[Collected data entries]
* * * *

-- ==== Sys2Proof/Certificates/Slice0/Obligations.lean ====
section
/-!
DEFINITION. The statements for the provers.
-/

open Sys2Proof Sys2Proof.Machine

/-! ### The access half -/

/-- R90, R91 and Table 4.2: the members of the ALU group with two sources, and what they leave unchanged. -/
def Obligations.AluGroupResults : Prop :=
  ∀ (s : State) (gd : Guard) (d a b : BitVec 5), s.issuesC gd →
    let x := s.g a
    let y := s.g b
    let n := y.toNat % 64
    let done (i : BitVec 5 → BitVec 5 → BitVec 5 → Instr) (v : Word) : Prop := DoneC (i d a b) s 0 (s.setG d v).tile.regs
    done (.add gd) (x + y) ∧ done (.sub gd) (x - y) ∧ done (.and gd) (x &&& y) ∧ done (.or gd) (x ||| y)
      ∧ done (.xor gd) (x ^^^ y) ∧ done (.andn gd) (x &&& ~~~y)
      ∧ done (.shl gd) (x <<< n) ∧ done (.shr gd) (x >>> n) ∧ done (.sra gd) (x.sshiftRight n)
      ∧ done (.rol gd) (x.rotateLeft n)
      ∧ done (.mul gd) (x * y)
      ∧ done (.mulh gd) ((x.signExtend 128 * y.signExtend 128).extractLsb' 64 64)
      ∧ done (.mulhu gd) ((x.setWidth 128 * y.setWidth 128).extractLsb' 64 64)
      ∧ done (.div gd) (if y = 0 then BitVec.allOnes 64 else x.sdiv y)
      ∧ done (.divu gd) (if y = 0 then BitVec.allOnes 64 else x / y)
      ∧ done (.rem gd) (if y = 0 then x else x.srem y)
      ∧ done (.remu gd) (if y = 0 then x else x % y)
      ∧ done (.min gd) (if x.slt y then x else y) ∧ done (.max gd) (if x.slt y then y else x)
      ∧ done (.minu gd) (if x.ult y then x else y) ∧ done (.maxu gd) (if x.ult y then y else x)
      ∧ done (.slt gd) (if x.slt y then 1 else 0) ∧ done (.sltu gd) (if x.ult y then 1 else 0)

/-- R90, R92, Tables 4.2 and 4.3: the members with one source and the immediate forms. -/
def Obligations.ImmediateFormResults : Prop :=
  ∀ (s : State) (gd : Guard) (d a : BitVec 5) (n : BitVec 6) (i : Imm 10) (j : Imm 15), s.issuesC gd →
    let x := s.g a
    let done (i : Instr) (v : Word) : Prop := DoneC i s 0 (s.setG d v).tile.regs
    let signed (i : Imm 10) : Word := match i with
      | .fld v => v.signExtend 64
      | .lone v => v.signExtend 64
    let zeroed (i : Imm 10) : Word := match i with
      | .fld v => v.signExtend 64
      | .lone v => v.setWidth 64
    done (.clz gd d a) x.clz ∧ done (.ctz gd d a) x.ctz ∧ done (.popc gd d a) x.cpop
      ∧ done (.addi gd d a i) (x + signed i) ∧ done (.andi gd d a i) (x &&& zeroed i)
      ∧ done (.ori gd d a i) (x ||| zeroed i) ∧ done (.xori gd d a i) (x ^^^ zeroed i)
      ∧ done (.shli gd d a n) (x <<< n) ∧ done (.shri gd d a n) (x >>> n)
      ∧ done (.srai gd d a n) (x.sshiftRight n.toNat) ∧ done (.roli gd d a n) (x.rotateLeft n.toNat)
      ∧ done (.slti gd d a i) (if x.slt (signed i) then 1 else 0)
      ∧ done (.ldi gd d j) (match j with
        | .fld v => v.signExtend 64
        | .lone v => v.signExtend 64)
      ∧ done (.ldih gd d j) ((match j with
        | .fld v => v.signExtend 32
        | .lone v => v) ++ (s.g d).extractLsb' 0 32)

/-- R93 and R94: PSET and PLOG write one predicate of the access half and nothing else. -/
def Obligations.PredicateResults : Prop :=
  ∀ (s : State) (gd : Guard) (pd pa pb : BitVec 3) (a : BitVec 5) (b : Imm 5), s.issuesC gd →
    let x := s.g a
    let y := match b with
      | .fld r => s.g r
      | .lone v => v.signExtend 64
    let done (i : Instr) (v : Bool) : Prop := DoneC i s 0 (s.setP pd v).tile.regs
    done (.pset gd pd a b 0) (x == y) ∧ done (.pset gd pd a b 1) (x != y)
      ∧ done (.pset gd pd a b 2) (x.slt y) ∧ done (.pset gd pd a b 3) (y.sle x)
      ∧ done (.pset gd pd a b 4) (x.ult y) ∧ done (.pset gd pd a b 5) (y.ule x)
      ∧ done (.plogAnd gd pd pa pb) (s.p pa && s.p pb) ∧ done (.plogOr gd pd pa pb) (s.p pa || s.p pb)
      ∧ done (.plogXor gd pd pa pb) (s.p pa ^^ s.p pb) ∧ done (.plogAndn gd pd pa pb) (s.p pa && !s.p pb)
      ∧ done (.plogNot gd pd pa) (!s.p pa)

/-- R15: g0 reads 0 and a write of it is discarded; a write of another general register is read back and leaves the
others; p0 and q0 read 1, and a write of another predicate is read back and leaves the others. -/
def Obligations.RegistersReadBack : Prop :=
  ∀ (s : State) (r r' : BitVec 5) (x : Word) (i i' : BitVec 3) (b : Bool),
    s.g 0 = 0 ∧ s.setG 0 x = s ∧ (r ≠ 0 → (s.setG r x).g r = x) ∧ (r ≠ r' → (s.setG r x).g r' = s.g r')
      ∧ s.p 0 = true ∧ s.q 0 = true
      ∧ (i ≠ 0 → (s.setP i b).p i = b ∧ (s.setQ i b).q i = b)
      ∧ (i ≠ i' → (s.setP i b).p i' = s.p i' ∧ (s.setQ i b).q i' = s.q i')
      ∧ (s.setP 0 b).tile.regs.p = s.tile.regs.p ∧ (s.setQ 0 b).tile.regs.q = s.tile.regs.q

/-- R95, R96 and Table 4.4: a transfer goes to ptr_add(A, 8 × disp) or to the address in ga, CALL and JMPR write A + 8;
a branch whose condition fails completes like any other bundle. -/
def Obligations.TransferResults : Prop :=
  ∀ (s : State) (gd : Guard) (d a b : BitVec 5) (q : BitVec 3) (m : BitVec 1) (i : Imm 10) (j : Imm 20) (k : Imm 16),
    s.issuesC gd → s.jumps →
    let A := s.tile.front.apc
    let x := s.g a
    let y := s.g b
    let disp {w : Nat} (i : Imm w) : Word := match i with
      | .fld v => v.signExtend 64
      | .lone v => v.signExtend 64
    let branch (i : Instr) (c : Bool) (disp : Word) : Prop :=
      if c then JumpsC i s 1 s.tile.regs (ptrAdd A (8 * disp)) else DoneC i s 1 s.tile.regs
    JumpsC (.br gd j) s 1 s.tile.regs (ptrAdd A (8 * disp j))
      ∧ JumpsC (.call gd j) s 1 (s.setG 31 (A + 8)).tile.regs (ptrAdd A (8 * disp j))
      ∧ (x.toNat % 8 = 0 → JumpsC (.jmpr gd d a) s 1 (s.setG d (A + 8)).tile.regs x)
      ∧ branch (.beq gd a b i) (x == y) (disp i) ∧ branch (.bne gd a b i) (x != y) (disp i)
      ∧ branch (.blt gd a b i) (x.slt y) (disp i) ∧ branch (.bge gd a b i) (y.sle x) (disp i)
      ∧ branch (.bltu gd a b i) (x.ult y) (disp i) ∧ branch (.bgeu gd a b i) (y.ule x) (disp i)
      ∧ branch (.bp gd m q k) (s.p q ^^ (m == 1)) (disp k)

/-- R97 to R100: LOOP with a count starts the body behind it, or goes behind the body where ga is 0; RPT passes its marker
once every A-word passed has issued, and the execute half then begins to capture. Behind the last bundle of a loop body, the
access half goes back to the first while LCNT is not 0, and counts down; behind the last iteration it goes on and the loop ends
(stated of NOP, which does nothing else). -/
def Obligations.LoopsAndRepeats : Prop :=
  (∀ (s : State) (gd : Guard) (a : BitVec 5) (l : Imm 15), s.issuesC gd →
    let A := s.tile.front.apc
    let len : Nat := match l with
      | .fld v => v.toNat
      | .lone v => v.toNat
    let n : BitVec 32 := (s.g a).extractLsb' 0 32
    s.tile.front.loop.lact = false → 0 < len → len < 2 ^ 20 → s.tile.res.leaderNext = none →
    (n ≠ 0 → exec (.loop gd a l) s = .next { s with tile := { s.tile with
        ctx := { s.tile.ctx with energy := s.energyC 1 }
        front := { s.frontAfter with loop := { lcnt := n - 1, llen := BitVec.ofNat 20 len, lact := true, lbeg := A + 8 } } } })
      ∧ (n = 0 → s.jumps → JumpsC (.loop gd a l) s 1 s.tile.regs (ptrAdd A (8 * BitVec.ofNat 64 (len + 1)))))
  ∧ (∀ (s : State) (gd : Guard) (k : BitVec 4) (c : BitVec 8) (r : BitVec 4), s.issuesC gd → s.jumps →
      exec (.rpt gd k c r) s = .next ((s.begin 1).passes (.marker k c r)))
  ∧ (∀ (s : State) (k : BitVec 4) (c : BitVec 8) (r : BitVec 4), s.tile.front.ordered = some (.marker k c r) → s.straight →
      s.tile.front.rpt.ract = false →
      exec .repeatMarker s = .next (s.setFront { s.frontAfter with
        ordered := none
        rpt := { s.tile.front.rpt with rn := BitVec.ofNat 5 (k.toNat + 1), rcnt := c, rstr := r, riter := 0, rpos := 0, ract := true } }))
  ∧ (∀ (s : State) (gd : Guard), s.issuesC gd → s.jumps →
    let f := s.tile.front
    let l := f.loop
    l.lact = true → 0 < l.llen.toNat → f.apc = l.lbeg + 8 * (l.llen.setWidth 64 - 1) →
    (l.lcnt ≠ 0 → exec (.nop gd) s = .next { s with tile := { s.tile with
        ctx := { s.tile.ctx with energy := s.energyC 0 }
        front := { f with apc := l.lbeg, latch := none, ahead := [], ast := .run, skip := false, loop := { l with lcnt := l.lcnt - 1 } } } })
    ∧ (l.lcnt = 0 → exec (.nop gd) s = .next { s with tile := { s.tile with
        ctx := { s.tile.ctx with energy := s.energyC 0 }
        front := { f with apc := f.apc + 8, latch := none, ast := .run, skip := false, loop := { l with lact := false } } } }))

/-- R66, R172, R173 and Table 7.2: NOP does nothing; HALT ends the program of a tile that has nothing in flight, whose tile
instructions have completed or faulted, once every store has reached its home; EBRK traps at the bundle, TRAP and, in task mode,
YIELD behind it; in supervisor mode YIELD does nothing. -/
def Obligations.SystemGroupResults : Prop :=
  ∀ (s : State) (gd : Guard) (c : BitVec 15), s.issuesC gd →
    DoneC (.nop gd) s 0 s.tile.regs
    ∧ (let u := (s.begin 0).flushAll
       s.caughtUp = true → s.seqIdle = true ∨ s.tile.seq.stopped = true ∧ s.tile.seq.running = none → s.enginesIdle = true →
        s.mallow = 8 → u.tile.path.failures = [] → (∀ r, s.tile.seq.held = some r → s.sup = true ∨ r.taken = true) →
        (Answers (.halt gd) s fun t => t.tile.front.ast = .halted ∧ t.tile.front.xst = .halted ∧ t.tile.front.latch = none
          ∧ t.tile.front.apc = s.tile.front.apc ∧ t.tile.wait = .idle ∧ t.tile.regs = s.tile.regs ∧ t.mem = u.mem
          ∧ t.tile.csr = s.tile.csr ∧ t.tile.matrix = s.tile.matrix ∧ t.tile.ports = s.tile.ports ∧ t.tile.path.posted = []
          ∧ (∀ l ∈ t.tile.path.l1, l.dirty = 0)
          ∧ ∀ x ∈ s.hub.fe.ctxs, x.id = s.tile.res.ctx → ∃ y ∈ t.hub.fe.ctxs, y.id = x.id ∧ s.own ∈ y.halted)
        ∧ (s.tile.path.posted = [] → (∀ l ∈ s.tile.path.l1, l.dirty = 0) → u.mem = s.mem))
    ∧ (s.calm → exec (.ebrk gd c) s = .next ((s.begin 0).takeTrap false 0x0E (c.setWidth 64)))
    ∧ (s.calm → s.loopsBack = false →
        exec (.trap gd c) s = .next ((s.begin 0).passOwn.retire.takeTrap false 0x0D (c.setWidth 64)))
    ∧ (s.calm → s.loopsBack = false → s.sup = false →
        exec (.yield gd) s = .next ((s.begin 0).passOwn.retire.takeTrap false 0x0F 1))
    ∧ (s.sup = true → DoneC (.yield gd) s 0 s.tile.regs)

* * * *

Goal of the exercise = The answer should contain only the lines from the first line of the entries through the line holding "let n := y.toNat % 64", each exactly as written.

Answer below =
-- ==== Sys2Proof/Certificates/Slice0/Obligations.lean ====
section
/-!
DEFINITION. The statements for the provers.
-/

open Sys2Proof Sys2Proof.Machine

/-! ### The access half -/

/-- R90, R91 and Table 4.2: the members of the ALU group with two sources, and what they leave unchanged. -/
def Obligations.AluGroupResults : Prop :=
  ∀ (s : State) (gd : Guard) (d a b : BitVec 5), s.issuesC gd →
    let x := s.g a
    let y := s.g b
    let n := y.toNat % 64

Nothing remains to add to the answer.